Many people who live in
Denmark think of themselves as Danish, in Norway Norwegian, in Sweden Swedish. But
no one living in the United Kingdom of Great Britain and Northern Ireland
thinks of themselves a United Kingdomish. A few will say they are Northern
Irish but only an ironist would think to identify as Great British. United
Kingdom governments for over a decade (Prime Minister Gordon Brown, a Unionist
Scot, started it) have encouraged people to think of themselves as British with
British passports, British nationality, a British government; they have been
incredibly successful. In the 2021 UK census “more than half of the
usual resident population (54.8%, 32.7 million) chose a "British"
only national identity in 2021, which is a rise of 35.8 percentage points from
19.1% (10.7 million) in 2011. The opposite trend was seen for the
"English" only identity. This fell by 42.8 percentage points, from
57.7% (32.4 million) in 2011 to 14.9% (8.9 million) in 2021” (Quoted from
Census online data). The 45% who did not claim British as a
unique identity are spread out over those who combined it with English,
Scottish, Welsh, Irish, Northern Irish, Cornish, Polish, Romanian….keep going….
or selected one of those categories as their unique identity. (And spare a
thought for the half million or so
illegals who didn’t get a Census form having no names or addresses and so
didn’t get a chance to self-identify as anything).
This recent success of
“British” is in some ways surprising: there is no national language to go with
“British” - we remain English-speakers - and no football team to encourage with
a Come on Britain! A United Kingdom
team, not a British team, appears at the Olympics and le Royaume Uni turns up at Eurovision to score the traditional nul points. The main advantages of
“British” are that it is shorter than “United Kingdomish” and rather than
tracking the recent merging of two kingdoms and the even more recent military
conquest of Ireland (our Donetsk and Luhansk) it harks back to indigenous First
Nations, the ancient Brits of one kind or another,
The remarkable instability
in self-identification shown by the ten-year shift from “English” to “British”
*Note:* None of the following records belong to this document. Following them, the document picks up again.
theorem doubleFault_enginesStand (k second : Nat) (s : State) : EnginesStand s (doubleFault k second s) := by
  unfold doubleFault
  split
  · exact .refl s
  · dsimp only
    refine .trans ?_ (afterExit_enginesStand _ _)
    have hends := fun ids x => (setStrand_enginesStand k x s).trans (wakeOthers_enginesStand k ids _)
    split
    · split
      · exact (hends _ _).trans (report_enginesStand _ _ _ _ _ _)
      · exact hends _ _
    · exact hends _ _

theorem chargeOwn_enginesStand (k : Nat) (r : Raise) (s : State) : EnginesStand s (chargeOwn k r s) := by
  unfold chargeOwn
  split
  · exact .refl s
  · split
    · exact soon_enginesStand _ s
    · split
      · exact doubleFault_enginesStand _ _ s
      · exact charge_enginesStand _ _ s

theorem killLane_enginesStand (k lane source : Nat) (s : State) : EnginesStand s (killLane k lane source s) := by
  unfold killLane
  split
  · exact .refl s
  · split
    · exact .refl s
    · dsimp only
      refine .trans (.trans (.trans ?_ (adjItem_enginesStand _ _ _)) (reportStrand_enginesStand _ _ _ _))
        (afterExit_enginesStand _ _)
      exact (setStrand_enginesStand _ _ s).trans (wakeOthers_enginesStand _ _ _)

theorem markDead_enginesStand (k lane source : Nat) (s : State) : EnginesStand s (markDead k lane source s) := by
  unfold markDead
  split
  · exact .refl s
  · split
    · exact killLane_enginesStand _ _ _ s
    · split
      · exact .refl s
      · dsimp only
        have hdies := fun x i => (setStrand_enginesStand k x s).trans (soon_enginesStand i _)
        split
        · split
          · exact (hdies _ _).trans (killLane_enginesStand _ _ _ _)
          · exact hdies _ _
        · exact hdies _ _

/-! ## Answers -/

theorem complete_enginesStand (k : Nat) (p : Pending) (s : State) : EnginesStand s (complete k p s) := by
  unfold complete
  dsimp only
  have haccept := fun f => adjStrand_enginesStand k f s
  split
  · exact haccept _
  · refine .trans (.trans ?_ (.foldl (fun s l => markDead_enginesStand k l 1 s) _ _))
      (.foldl (fun s c => chargeOwn_enginesStand k _ s) _ _)
    split
    · exact haccept _
    · split
      · exact .crews (haccept _) _
      · exact (haccept _).trans (adjItem_enginesStand _ _ _)

theorem settle_enginesStand (force : Bool) (k : Nat) (s : State) : EnginesStand s (settle force k s) := by
  unfold settle
  split
  · exact .refl s
  · exact .foldl (fun s p => complete_enginesStand k p s) _ s

theorem respond_enginesStand (k id : Nat) (s : State) : EnginesStand s (respond k id s) := by
  unfold respond
  split
  · exact .refl s
  · exact (adjStrand_enginesStand k _ s).trans (settle_enginesStand _ _ _)

theorem giveResult_enginesStand (e : Command) (s : State) : EnginesStand s (giveResult e s) := by
  unfold giveResult
  split
  · exact .refl s
  · exact (adjStrand_enginesStand _ _ s).trans (respond_enginesStand _ _ _)

theorem giveOpen_enginesStand (e : Command) (s : State) : EnginesStand s (giveOpen e s) := by
  unfold giveOpen
  split
  · exact giveResult_enginesStand e s
  · exact (free_enginesStand s).trans (giveResult_enginesStand _ _)

end Sys2Proof.Machine
end

section
/-! How an engine's command ends (R147, R170): its result is given, its errors are reported, its counter goes down by one, and
what waited for it looks again. -/

namespace Sys2Proof.Machine

theorem die_setDie (s : State) (k n : Nat) (x : Die) : (s.setDie k x).die n = if n = k then x else s.die n := by
  simp only [State.die, State.setDie, Map.find_insert]
  split <;> rfl

/-! ## Counters (R246, R247) -/

theorem counterAt_adjHeld {s : State} {tile launch : Nat} {h : TileLaunch} (hheld : Map.find (heldKey tile launch) s.held = some h)
    (k : Nat) (x : BitVec 32) :
    counterAt (s.adjHeld tile launch fun h => { h with counters := Table.put 0 k x h.counters }) tile launch k = x := by
  simp only [counterAt, State.heldAt, State.adjHeld, Map.find_adjust_self, hheld, Option.map_some, Option.getD_some]
  rw [Table.get_put, if_pos rfl]

/-- A counter is set in what its launch holds; beyond that a turn may be planned. -/
theorem setCounter_plans (tile launch k : Nat) (x : BitVec 32) (s : State) :
    Plans (s.adjHeld tile launch fun h => { h with counters := Table.put 0 k x h.counters }) (setCounter tile launch k x s) := by
  have hwoken (b : Bool) (u : State) : Plans u (if b then u.later (.itemAdmission tile) else u) := by
    cases b
    · exact .refl u
    · exact later_plans _ u
  exact hwoken _ _

theorem toInt_clampCounter_pred (v : BitVec 32) :
    (clampCounter (v.toInt - 1)).1.toInt = max (-(2 ^ 31)) (v.toInt - 1) := by
  have hlo := BitVec.le_toInt v
  have hhi := BitVec.toInt_lt (x := v)
  unfold clampCounter
  split
  · have : (0x80000000 : BitVec 32).toInt = -(2 ^ 31) := by decide
    rw [this]
    omega
  · rw [if_neg (by omega), BitVec.toInt_ofInt_eq_self (by decide) (by omega) (by omega)]
    omega

theorem counterAt_countDown {s : State} {tile launch : Nat} {h : TileLaunch}
    (hheld : Map.find (heldKey tile launch) s.held = some h) (k : Nat) :
    (counterAt (countDown tile launch k s) tile launch k).toInt = max (-(2 ^ 31)) ((counterAt s tile launch k).toInt - 1) := by
  rw [countDown, (setCounter_plans _ _ _ _ _).enginesStand.counterAt, counterAt_adjHeld hheld, toInt_clampCounter_pred]

/-- Counting down touches what the launch holds and the turns. -/
theorem countDown_rest (tile launch k : Nat) (s : State) :
    countDown tile launch k s = { s with held := (countDown tile launch k s).held, plan := (countDown tile launch k s).plan } := by
  rw [countDown, (setCounter_plans _ _ _ _ _).rest]
  rfl

theorem countEnd_undeferred {s : State} {item id : Nat} {it : Item} (hit : Map.find item s.items = some it)
    (hdeferred : ∀ d ∈ it.deferred, d.id ≠ id) (tile launch k : Nat) :
    countEnd tile launch item id k s = countDown tile launch k s := by
  simp only [countEnd, hit]
  rw [if_neg]
  simpa using hdeferred

/-! ## What follows -/

theorem noteProgram_enginesStand (e : Command) (engine : Nat) (s : State) : EnginesStand s (noteProgram e engine s) := by
  unfold noteProgram
  split
  · exact .refl s
  · exact adjItem_enginesStand _ _ s

theorem retireIfOver_plans (item : Nat) (s : State) : Plans s (retireIfOver item s) := by
  unfold retireIfOver
  split
  · split
    · exact later_plans _ s
    · exact .refl s
  · exact .refl s

theorem afterCommand_enginesStand (e : Command) (engine : Nat) (s : State) : EnginesStand s (afterCommand e engine s) :=
  ((noteProgram_enginesStand e engine s).trans (wakePrograms_plans _).enginesStand).trans (retireIfOver_plans _ _).enginesStand

/-- What follows a command's end leaves CPSTAT of every item. -/
theorem afterCommand_cpstat {s : State} {k : Nat} {it : Item} (hit : Map.find k s.items = some it) (e : Command) (engine : Nat) :
    ∃ x, Map.find k (afterCommand e engine s).items = some x ∧ x.cpstat = it.cpstat := by
  have hitems : (afterCommand e engine s).items = (noteProgram e engine s).items :=
    ((wakePrograms_plans _).trans (retireIfOver_plans _ _)).itemsStand.items
  rw [hitems]
  unfold noteProgram
  split
  · exact ⟨it, hit, rfl⟩
  · exact ⟨_, find_adjItem hit _ _, by split <;> rfl⟩

/-! ## Errors (R169, R170, R436) -/

/-- CPSTAT and ENGDETAIL of the item of a command in error. -/
def noteError (routing : Bool) (e : Command) (s : State) : State :=
  s.adjItem e.item fun it => { it with
    cpstat := BitVec.ofNat 64 (putBits (putBits it.cpstat.toNat 28 28 1) 27 22 e.err)
    engdetail := if heldCommands e.item s == [] then BitVec.ofNat 64 (engDetail routing e) else it.engdetail }

/-- The cause of a detail code that a command met, beside its own. -/
def raiseMet (routing strict : Bool) (e : Command) (detail code info0 : Nat) (s : State) : State :=
  match e.met.find? fun m => m.1 == detail with
  | none => s
  | some m =>
    let s := if detail == 3 then s.adjLaunch e.launch fun la => { la with lostrem := true } else s
    if detail == 3 && strict then goFatal e.launch code e.strand s
    else chargeElected e.item { engineRaise 0x53 routing e with code := code, info0 := info0, info1 := m.2 } s

/-- Whether a command's launch ends at a lost access. -/
def strictLaunch (e : Command) (s : State) : Bool :=
  match Map.find e.launch s.launches with
  | some la => la.strict
  | none => false

/-- The peer of a command, which INFO0 of a lost access names. -/
def commandPeer (e : Command) : Nat :=
  match e.op with
  | .copy _ _ _ _ _ p | .fill _ _ _ _ _ p => p.toNat
  | _ => 0

theorem reportError_eq (routing : Bool) (e : Command) (s : State) : reportError routing e s =
    if e.err == 0 then s
    else
      let u := noteError routing e s
      let strict := strictLaunch e u
      let u := raiseMet routing strict e 3 0x60 (commandPeer e)
        (raiseMet routing strict e 4 0x64 0x7F (raiseMet routing strict e 2 0x2D 7 u))
      if e.err == 3 && strict then goFatal e.launch 0x53 e.strand u else chargeElected e.item (engineRaise 0x53 routing e) u := rfl

theorem raiseMet_enginesStand (routing strict : Bool) (e : Command) (detail code info0 : Nat) (s : State) :
    EnginesStand s (raiseMet routing strict e detail code info0 s) := by
  unfold raiseMet
  split
  · exact .refl s
  · have hlost : EnginesStand s (if detail == 3 then s.adjLaunch e.launch fun la => { la with lostrem := true } else s) := by
      split
      · exact adjLaunch_enginesStand _ _ s
      · exact .refl s
    dsimp only
    split
    · exact hlost.trans (goFatal_enginesStand _ _ _ _)
    · exact hlost.trans (chargeElected_enginesStand _ _ _)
is interesting. I guess that the Brexit
campaign had something to do with it but it may also be the case that some
English people wanting to escape the stigma of flag-of-St George English
nationalism and football hooliganism, attached to the Brexit cause, switched
their verbal allegiance from “English” to the hopefully less-tarnished
“British”.
I didn’t: on the Census
form I identified as “English” and “European” - the latter, if I recall
correctly, was a write-in not tick-box choice. Since I’d be delighted to see a
united EU member Ireland and an independent EU member Scotland it seemed more
consistent to use “English” than “British”. Wales? Well, Wales voted for Brexit
and so ruled itself out from becoming EU member Wales and its future fortunes
will be linked to those of England, in other words, downhill all the way.
The remarkable instability
in national self-identification re-inforces
my sense that some contemporary identities will lose their current allure
within a decade. Some of those students who currently affect “they” will revert
to “he” or “she” when it ceases to attract Facebook Likes and they have a
conventional job and a steady girlfriend/boyfriend. Some wannabe “transgender”
people will admit that they have no enthusiasm for hormones or the surgeon’s knife (who could blame them?) and will
settle for being good old-fashioned transvestites and good luck to them. More likely, of course, some new fashion will
come along and sweep up all the Likes available.